I quickly checked the output logs of my converter, fearing the worst, fortunately there was nothing wrong with it. I scanned the Launchpad-Translators mailing list and found it was an improvement. I read it twice, and I still don’t see what the benefit for Chromium could be. Obviously, Chromium will not move to Launchpad, not even its translations. What Launchpad gets is a gettext export, using my converter as a bidirectional gateway with the native format (Grit) living in the upstream tree, and I still don’t see that tree imported into Launchpad either (dozens nested svn and git trees, controlled by a py script called gclient managing the modular dependencies). After giving it more thoughts, I realized the old colors were more useful for my very particular use case, so I needed them back, somehow.

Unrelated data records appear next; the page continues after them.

/-- Settles O32: the lock stays clear through both writes, the special one leaves the ROM bits alone and the normal one
the configuration. -/
theorem specialModeRoundTrip : Obligations.SpecialModeRoundTrip := by
  unfold Obligations.SpecialModeRoundTrip
  intro port1 port2 v1 v2 s unlocked special normal
  obtain ⟨t, run1, paging1⟩ : ∃ t, exec (.outPageSec port1 v1) s = .next t ∧ t.paging = secondaryWrite v1 s.paging :=
    ⟨_, exec_outPageSec port1 v1 s, gatedSecondaryWrite_unlocked hardware v1 _ unlocked⟩
  have unlocked1 : t.paging.pagingPermanentlyDisabled = false := by rw [paging1, secondaryWrite_lock, unlocked]
  obtain ⟨u, run2, paging2⟩ : ∃ u, exec (.outPageSec port2 v2) t = .next u ∧ u.paging = secondaryWrite v2 t.paging :=
    ⟨_, exec_outPageSec port2 v2 t, gatedSecondaryWrite_unlocked hardware v2 _ unlocked1⟩
  rw [secondaryWrite_special v1 _ special] at paging1
  rw [secondaryWrite_normal v2 _ normal, paging1] at paging2
  refine ⟨t, u, run1, run2, ?_⟩
  rw [romPageIndexValue_normal u (by rw [paging2]), romBank_toNat, paging1, paging2, romHighField_toNat]
  refine ⟨rfl, rfl, rfl, rfl, rfl, rfl, rfl, fun same => ?_⟩
  exact congrArg (· ++ s.paging.romLow) same
end

section
/-!
The ULA and sound writes, the frame of every write and the round trip through the sound registers (spec
43_port_write.md R140 to R150): obligations O34, O36, O37, O38 and O41.
-/

namespace Sys2Proof.Machine

/-- `OUT_ULA` in any build writes the latch, flushes first on a colour change, and always gives the buzzer level (R143
to R145). -/
theorem execFor_outUla (c : Params) (port : Port) (v : Byte) (s : State) :
    execFor c (.outUla port v) s = .next { s with
      lastUlaOut := v
      reply := .none
      events := if borderField v = latchedBorder s
        then [.notify port, .buzzer (earField v)]
        else [.notify port, .flushBorderBuffer s.inputs.frameCycle, .buzzer (earField v)] } := by
  change Host.Outcome.next (ulaWrite v (beginWrite port s)) = _
  have latched : latchedBorder (beginWrite port s) = latchedBorder s := rfl
  rw [ulaWrite_eq, latched]
  split_ifs <;> rfl

/-- `OUT_SND_SEL` in any build writes the index and gives it and the build's penalty (R146, R148). -/
theorem execFor_outSndSel (c : Params) (port : Port) (v : Byte) (s : State) :
    execFor c (.outSndSel port v) s = .next { s with
      soundSel := soundIndexField v
      reply := .none
      events := [.notify port, .soundSelect (soundIndexField v), .cyclePenalty c.sndPenalty] } := by
  change Host.Outcome.next (soundSelectWrite c v (beginWrite port s)) = _
  rw [soundSelectWrite_eq]
  rfl
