-- ==== Sys2Proof/Machine/Fields.lean ====
section
/-! DEFINITION. The register map: one descriptor per register field of the spec's register tables
(R523 and each block's own table), with its address, bits, type and reset value. -/

namespace Sys2Proof.Machine

/-- The types of Table 00-2 (R6); RSV bits belong to no field and so read 0 (R508). -/
inductive FKind where
  | ctl | sts | cnt | cmt | lck
  deriving DecidableEq, Repr

/-- One register field. Instance `i` of a repeated field lies `stride * i` bytes above `base`.
`exc` lists the reset values that differ by instance, as (first, last, value). -/
structure Fld where
  base   : Nat
  lo     : Nat
  width  : Nat
  kind   : FKind
  stride : Nat := 0
  count  : Nat := 1
  reset  : Nat := 0
  tri    : Bool := false
  exc    : List (Nat × Nat × Nat) := []
  deriving DecidableEq, Repr

namespace Reg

My first idea was to use the Launchpad API, which I use in other projects, but it quickly proved a dead end. The next idea was to directly hook that up into my converter, which is seeing all the strings after all, so it was the right place to extract figures from, and, why not, create a nice dashboard.

I went on, added more Python code to my already pretty long converter, played with some CSS gradients and created this:

(click on the image to see it completely)

This page lives there and is updated daily.

A few comments:

  1. I’m not a web designer. The page looks nice to me in Chromium, but is probably ugly or broken in other browsers. If you have ideas to improve it, please ping me.
  2. This page also reports conversion errors (meaning rejected strings), which are not visible in Launchpad as Rosetta has no way of knowing there’s a problem with those strings. If you are a translator of one of those listed langs, please go fix it 🙂
  3. The numbers are taken at the end of the conversion chain, meaning all non-red strings successfully passed all the sanity checks and should end-up in the debs.
  4. Once strings are visible in this page, they will be in the next daily build. An almost instant reward for translators.
  5. I don’t have a “Need Review” category, obviously, Launchpad doesn’t export those strings.
  6. Completely new langs (declared in Launchpad but for which there’s no string yet) are not visible here (6 langs have 0 strings at the moment), you need to land at least one string.
  7. If you look closely at both screenshots, some numbers differ, like for Spanish. 0 missing in LP, 1 in my dashboard. It’s caused by the asynchronous export of Launchpad, it always arrives too late compared to the daily build, skipping a cycle. Too bad. It would be nice to be able to schedule that export (like 1h before I kick off a build). EDIT: Spanish was a bad example, that one string is in fact bogus (it’s listed at the top of the page, so it has been rejected). That’s a better example of my 2nd and 3rd points combined.

the goal remains the same, eradicate the red, and land a maximum of strings upstream (less blue and purple).